── Given data

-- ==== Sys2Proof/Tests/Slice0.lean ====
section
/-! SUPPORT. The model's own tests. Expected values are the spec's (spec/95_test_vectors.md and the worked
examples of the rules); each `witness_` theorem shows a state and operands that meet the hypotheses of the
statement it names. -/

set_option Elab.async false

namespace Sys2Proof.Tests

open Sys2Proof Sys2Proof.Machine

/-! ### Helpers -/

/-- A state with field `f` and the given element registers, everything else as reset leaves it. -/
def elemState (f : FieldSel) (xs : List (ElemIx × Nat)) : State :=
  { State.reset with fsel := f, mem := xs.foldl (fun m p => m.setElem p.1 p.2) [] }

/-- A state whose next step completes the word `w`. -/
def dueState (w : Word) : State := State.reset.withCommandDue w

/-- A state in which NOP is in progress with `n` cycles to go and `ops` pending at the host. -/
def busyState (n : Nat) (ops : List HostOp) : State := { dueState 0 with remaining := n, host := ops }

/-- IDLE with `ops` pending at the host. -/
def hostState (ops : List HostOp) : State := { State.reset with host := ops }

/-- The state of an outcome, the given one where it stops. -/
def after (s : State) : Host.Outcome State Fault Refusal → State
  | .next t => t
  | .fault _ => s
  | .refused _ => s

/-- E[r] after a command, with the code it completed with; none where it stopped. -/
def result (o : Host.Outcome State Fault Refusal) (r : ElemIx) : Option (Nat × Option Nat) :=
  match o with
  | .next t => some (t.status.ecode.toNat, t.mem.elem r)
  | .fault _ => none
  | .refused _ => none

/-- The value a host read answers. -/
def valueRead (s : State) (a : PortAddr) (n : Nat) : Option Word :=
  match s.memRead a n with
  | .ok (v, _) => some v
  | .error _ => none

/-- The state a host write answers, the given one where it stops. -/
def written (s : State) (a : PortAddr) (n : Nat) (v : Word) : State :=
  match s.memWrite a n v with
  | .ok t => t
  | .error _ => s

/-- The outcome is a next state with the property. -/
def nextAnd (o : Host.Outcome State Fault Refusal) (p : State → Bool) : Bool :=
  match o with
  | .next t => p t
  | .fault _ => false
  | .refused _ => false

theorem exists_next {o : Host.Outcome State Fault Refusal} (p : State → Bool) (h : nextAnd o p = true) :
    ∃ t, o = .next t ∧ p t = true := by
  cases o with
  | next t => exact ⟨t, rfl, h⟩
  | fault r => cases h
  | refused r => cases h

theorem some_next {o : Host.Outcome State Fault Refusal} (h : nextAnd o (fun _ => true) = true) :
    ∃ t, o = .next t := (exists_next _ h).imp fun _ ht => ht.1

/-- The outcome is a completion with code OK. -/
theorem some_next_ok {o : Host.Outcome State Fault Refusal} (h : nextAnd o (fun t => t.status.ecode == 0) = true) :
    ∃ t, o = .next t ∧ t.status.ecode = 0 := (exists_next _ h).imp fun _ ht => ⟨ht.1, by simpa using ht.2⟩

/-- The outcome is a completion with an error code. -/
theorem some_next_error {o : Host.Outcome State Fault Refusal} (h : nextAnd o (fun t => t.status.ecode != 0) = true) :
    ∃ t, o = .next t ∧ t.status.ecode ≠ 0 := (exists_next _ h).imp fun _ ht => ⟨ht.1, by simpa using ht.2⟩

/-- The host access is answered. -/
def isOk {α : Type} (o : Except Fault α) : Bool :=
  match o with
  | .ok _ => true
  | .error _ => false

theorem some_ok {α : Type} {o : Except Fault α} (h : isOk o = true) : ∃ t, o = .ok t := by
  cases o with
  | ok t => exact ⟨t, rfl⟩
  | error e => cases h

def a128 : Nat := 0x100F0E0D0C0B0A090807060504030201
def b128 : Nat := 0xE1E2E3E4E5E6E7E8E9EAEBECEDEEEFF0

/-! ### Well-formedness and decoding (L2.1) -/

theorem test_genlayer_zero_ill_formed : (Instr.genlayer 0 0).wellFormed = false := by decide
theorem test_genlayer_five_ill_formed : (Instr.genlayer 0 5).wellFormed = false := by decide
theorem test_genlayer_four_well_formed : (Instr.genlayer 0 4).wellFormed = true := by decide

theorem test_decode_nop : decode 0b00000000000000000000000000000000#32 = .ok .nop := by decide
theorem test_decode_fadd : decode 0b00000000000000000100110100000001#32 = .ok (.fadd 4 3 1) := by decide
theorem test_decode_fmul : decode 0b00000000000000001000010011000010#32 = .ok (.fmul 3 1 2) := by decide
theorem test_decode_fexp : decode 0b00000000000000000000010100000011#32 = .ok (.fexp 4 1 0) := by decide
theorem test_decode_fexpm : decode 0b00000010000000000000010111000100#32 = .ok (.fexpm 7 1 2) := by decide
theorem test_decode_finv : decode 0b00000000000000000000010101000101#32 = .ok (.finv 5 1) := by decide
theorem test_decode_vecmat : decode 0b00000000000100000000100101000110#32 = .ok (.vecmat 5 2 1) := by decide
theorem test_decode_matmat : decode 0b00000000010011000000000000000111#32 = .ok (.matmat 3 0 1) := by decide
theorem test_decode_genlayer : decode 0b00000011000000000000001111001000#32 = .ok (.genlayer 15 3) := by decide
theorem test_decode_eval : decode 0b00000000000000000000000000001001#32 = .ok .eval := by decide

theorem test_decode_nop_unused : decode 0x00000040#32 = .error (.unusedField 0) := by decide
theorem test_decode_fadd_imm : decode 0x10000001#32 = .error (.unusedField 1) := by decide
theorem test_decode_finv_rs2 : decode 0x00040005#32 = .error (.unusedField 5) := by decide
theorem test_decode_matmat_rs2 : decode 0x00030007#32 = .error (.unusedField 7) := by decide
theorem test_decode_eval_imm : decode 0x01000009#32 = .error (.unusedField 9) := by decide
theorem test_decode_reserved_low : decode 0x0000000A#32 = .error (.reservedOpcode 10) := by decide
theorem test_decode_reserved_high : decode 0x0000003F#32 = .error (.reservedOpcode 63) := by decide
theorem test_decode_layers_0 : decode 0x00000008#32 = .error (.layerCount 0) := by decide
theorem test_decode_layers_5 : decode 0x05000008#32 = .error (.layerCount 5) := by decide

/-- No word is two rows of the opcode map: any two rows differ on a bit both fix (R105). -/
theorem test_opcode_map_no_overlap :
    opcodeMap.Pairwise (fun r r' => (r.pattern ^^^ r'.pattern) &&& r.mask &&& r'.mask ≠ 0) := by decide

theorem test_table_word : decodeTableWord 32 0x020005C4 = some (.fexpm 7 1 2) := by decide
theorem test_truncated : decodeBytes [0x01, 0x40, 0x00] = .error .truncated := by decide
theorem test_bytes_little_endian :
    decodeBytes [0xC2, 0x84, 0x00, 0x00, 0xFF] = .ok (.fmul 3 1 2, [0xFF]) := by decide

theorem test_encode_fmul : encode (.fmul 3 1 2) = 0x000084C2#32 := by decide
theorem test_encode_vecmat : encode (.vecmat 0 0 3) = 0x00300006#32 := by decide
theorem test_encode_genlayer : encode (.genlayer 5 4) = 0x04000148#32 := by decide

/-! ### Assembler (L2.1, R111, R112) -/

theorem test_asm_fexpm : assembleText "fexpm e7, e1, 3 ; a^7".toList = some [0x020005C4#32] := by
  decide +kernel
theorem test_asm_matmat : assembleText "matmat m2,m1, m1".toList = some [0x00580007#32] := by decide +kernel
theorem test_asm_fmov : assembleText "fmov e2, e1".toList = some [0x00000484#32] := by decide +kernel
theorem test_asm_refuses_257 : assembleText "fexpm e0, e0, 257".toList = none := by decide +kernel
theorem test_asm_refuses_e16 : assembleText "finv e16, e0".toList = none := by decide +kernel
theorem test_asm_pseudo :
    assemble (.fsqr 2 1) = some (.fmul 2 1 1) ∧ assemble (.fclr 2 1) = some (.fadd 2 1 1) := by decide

────

# Task prompt
Copy only this part of the entries above: the line with "theorem test_decode_fadd_imm : decode", the line with "theorem test_decode_matmat_rs2 : decode", and the lines between, all exactly as written.

# Output below
theorem test_decode_fadd_imm : decode 0x10000001#32 = .error (.unusedField 1) := by decide
theorem test_decode_finv_rs2 : decode 0x00040005#32 = .error (.unusedField 5) := by decide
theorem test_decode_matmat_rs2 : decode 0x00030007#32 = .error (.unusedField 7) := by decide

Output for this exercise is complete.